[Update: oops. I forgot that the server parses file named "whatever.php" when uploading things
. The directory at pear.chiaraquartet.net/lemon (clickable link below) now contains both .phps and .php.txt files for downloading. sorry about that]
So, it's been a while since I wrote an entry, but I have not been idle (are you really all that surprised?) I took a hard look at the projects I am involved in, and realized rather quickly that the only thing really holding back several of them is a good parser generator. Here's the short list of projects that really need a parser generator:
- phpDocumentor. We use parsers for *everything*
- PHP_Parser. The name says it all
- Games_Chess/File_ChessPGN. For this team, we need a good parser for the PGN file format.

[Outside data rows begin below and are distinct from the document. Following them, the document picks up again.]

theorem settle_descends (s : State) : Descends s (settle s) := Descends.same (settle_pool s).2.1 (settle_pool s).1

theorem judgeInTurn_descends (ts : List TargetId) (s : State) : Descends s (judgeInTurn ts s) :=
  Descends.same (judgeInTurn_pool ts s).2.1 (judgeInTurn_pool ts s).1

theorem handOverInTurn_descends (s : State) (e : EntryId) : Descends s (handOverInTurn s e) :=
  (handOver_descends e s).trans (judgeInTurn_descends _ _)

theorem handOverAll_descends (es : List EntryId) (s : State) : Descends s (handOverAll es s) :=
  foldl_descends _ handOverInTurn_descends _ _

/-- After several notices have ceased: none of them is left, and what came in came from pairs. -/
theorem ceaseAll_pool (es : List EntryId) (s : State) (e : EntryId) (n : Notice) (h : (ceaseAll es s).pool[e] = some n) :
    (∃ m, s.pool[e] = some m ∧ m.like n ∧ e ∉ es) ∨ ∃ d ∈ s.deferred, n.slot = d.slot ∧ n.target = d.target ∧ n.isInService = false := by
  have hs := foldl_shrinks (fun s e => ceaseNotice e s) (fun s e => ceaseNotice_shrinks e s) es s
  have hg := foldl_gone (fun s e => ceaseNotice e s) (fun s e => ceaseNotice_shrinks e s) (fun s e => ceaseNotice_gone e s) es s
  have hd := (settle_descends (es.foldl (fun s e => ceaseNotice e s) s)).trans (handOverAll_descends es _)
  rcases hd.pool e n h with ⟨m, hm, hl⟩ | ⟨d, hd, hh⟩
  · left
    refine ⟨m, hs.pool e m hm, hl, ?_⟩
    intro he
    rw [hg e he] at hm; cases hm
  · right
    rw [hs.deferred] at hd
    exact ⟨d, hd, hh⟩

theorem ceasePairs_shape (p : Pair → Bool) (s : State) : (ceasePairs p s).deferred = s.deferred.filter (fun d => !p d) ∧ (ceasePairs p s).pool = s.pool ∧ (ceasePairs p s).order = s.order := by
  unfold ceasePairs
  have key : ∀ (l : List Pair) (x : State), (l.foldl ceasePair x).deferred = x.deferred ∧ (l.foldl ceasePair x).pool = x.pool ∧ (l.foldl ceasePair x).order = x.order := by
    intro l
    induction l with
    | nil => intro x; exact ⟨rfl, rfl, rfl⟩
    | cons d ds ih =>
      intro x
      rw [List.foldl_cons]
      obtain ⟨a, b, c⟩ := ih (ceasePair x d)
      unfold ceasePair at a b c ⊢
      obtain ⟨a', b', c'⟩ := reportCeased_same d.slot (rearmPins d.pins x)
      rw [a, b, c, a', b', c']
      simp [rearmPins]
  obtain ⟨a, b, c⟩ := key (s.deferred.filter p) { s with deferred := s.deferred.filter fun d => !p d }
  exact ⟨a, b, c⟩

theorem mem_ascending (s : State) (p : Notice → Bool) (e : EntryId) : e ∈ ascending s p ↔ ∃ n, s.pool[e] = some n ∧ p n = true := by
  unfold ascending
  rw [mem_indicesWhere]
  cases s.pool[e] with
  | none => simp
  | some n => simp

Recently, I completed a rather nice lexer for docblocks (documentation comments) and this is now available at http://pecl.php.net/docblock, for those who are interested. About three weeks ago, I looked at the state of the parser generator world out there for PHP, and it is pretty dismal. Antlr3 will theoretically support PHP 5 generation, but it's impossible to find any source in spite of several fruitless hours of googling.
I finally decided that if this is ever going to happen, I'll have to get off my butt and do it. So, two weeks ago, I grabbed the source of the Lemon parser generator from its website (conveniently compressed into two files: the generator and its template). Although the 4000+ lines may have scared me off, the code is very clearly written, making minimal use of pre-processor macros, and actually lends itself very easily to translation into PHP code. I spent about a week doing the actual transcription from C to PHP, removing all the malloc-related crap, converting the C implementation of associative arrays into PHP associative arrays, and finally I had something that works. In the past week, I've been scraping on the template, which was pretty complete, but didn't quite do everything I needed.
For one example, upon a syntax error, there was no easy way to retrieve a list of expected tokens. This turned out to be a very hard problem, until I broke down and yesterday added a generated array of expected tokens. Coupling this with a little reduce simulator, it is quite easy to grab the complete list of expected tokens based on the current token and the parser stack.
Another tricky problem was that if an unexpected token occurred right at a potential end-of-input moment, the parser simply reduced to an accept, and silently restarted parsing. This is a bad thing (TM). So, I implemented a simple "is this token possible in the current state of things?" function that catches these pesky errors.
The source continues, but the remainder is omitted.